**TASK GOAL:**
Please copy every line of the data in which the string "registers" appears.

** Opening THE INPUT block **

-- ==== Sys2Proof/Machine/HeaderCodec.lean ====
section
/-! DEFINITION. The Header Codec: ValidateHeader, PackHeader, ParseHeader and the commands PACK_HDR and
UNPACK_HDR (R150 to R165). -/

namespace Sys2Proof.Machine

/-- `ValidateHeader(S)` (R151): the first failing check in the rule's order; the encryption type on success. -/
def validateHeader (S : Snapshot) : Except CmdError EncType :=
  if !versionDefined S.hdr.version then .error .version
  else
    match encTypeOf S.hdr.encType with
    | none => .error .encType
    | some enc =>
      if S.ctrl.strictFlags && flagSet S.flags undefFlags then .error .undefinedFlags
      else if S.src = anyNodeId then .error .anyNodeId
      else if S.src = S.dst then .error .equalNodeIds
      else if flagSet S.flags tunneledData && flagSet S.flags msgCounterSyncReq then .error .tunneledSync
      else if S.hdr.version = 1 ∧ flagSet S.flags tunneledData then .error .v1Tunneled
      else .ok enc

/-- `PackHeader(S)` for the header of the header registers (R154). -/
def packHeader (h : MsgHeader) : Bytes :=
  leBytes 2 (headerWord h.ver h.enc h.flags).toNat ++ leBytes 4 h.msgId.toNat
    ++ (if flagSet h.flags sourceNodeIdPresent then leBytes 8 h.src.toNat else [])
    ++ (if flagSet h.flags destNodeIdPresent then leBytes 8 h.dst.toNat else [])
    ++ (if h.enc = 0 then [] else leBytes 2 h.keyId.toNat)

/-- What ParseHeader returns (R161), with the encryption type its code names. -/
structure Parsed where
  enc : EncType
  hdr : MsgHeader
  len : Nat
  deriving DecidableEq, Repr

/-- The fields of ParseHeader after its checks (R161, R162): a node id that is not on the wire is the snapshot's;
w is the header word of m. -/
def parseFields (S : Snapshot) (m : Bytes) (w : BitVec 16) : MsgHeader :=
  let f := wordFlags w
  let p1 := 6 + srcFieldLen f
  let p2 := p1 + dstFieldLen f
  { ver := wordVersion w
    enc := wordEncType w
    flags := f
    msgId := BitVec.ofNat 32 (uLE (slice m 2 6))
    src := if flagSet f sourceNodeIdPresent then BitVec.ofNat 64 (uLE (slice m 6 14)) else S.src
    dst := if flagSet f destNodeIdPresent then BitVec.ofNat 64 (uLE (slice m p1 (p1 + 8))) else S.dst
    keyId := if wordEncType w = 0 then 0 else BitVec.ofNat 16 (uLE (slice m p2 (p2 + 2))) }

/-- `ParseHeader(S, m)` (R161): it stops at the first failure. -/
def parseHeader (S : Snapshot) (m : Bytes) : Except CmdError Parsed :=
  if m.length < 2 then .error .noHeaderWord
  else
    let w := BitVec.ofNat 16 (uLE (slice m 0 2))
    if !versionDefined (wordVersion w) then .error .version
    else
      match encTypeOf (wordEncType w) with
      | none => .error .encType
      | some enc =>
        if S.ctrl.strictFlags && flagSet (wordFlags w) undefFlags then .error .undefinedFlags
        else if m.length < headerLen (wordFlags w) (wordEncType w) then .error .shortHeader
        else .ok ⟨enc, parseFields S m w, headerLen (wordFlags w) (wordEncType w)⟩

/-- The update list that loads a parsed header into the header registers and its length into HDR_LEN (R165,
R290). -/
def headerWrites (p : Parsed) : List RegWrite :=
  [ .hdrVersion p.hdr.ver, .hdrEncType p.hdr.enc, .hdrFlags p.hdr.flags, .msgId p.hdr.msgId,
    .srcNodeLo (p.hdr.src.setWidth 32), .srcNodeHi (p.hdr.src.extractLsb' 32 32),
    .dstNodeLo (p.hdr.dst.setWidth 32), .dstNodeHi (p.hdr.dst.extractLsb' 32 32),
    .keyId p.hdr.keyId, .hdrLen (BitVec.ofNat 5 p.len) ]

/-- `Exec_PACK_HDR(S)` (R160). -/
def packHdrResult (S : Snapshot) : CmdResult :=
  match validateHeader S with
  | .error e => .error e
  | .ok _ =>
    let b := packHeader S.header
    .ok ⟨.bytes b, [.hdrLen (BitVec.ofNat 5 b.length)]⟩

/-- PACK_HDR (R160, R122). -/
def execPackHdr (s : State) : Host.Outcome State Fault Refusal :=
  .next (s.complete (packHdrResult s.operands))

/-- `Exec_UNPACK_HDR(S)` (R165). -/
def unpackHdrResult (bufBytes : Nat) (S : Snapshot) : CmdResult :=
  if bufBytes < S.inLen.toNat then .error .inputTooLong
  else
    match parseHeader S S.input with
    | .error e => .error e
    | .ok p => .ok ⟨.bytes [], headerWrites p⟩

/-- UNPACK_HDR (R165, R122). -/
def execUnpackHdr (s : State) : Host.Outcome State Fault Refusal :=
  .next (s.complete (unpackHdrResult s.params.bufBytes s.operands))

end Sys2Proof.Machine
end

** Closing THE INPUT block **

**YOUR SOLUTION:**
/-- `PackHeader(S)` for the header of the header registers (R154). -/
/-- The update list that loads a parsed header into the header registers and its length into HDR_LEN (R165,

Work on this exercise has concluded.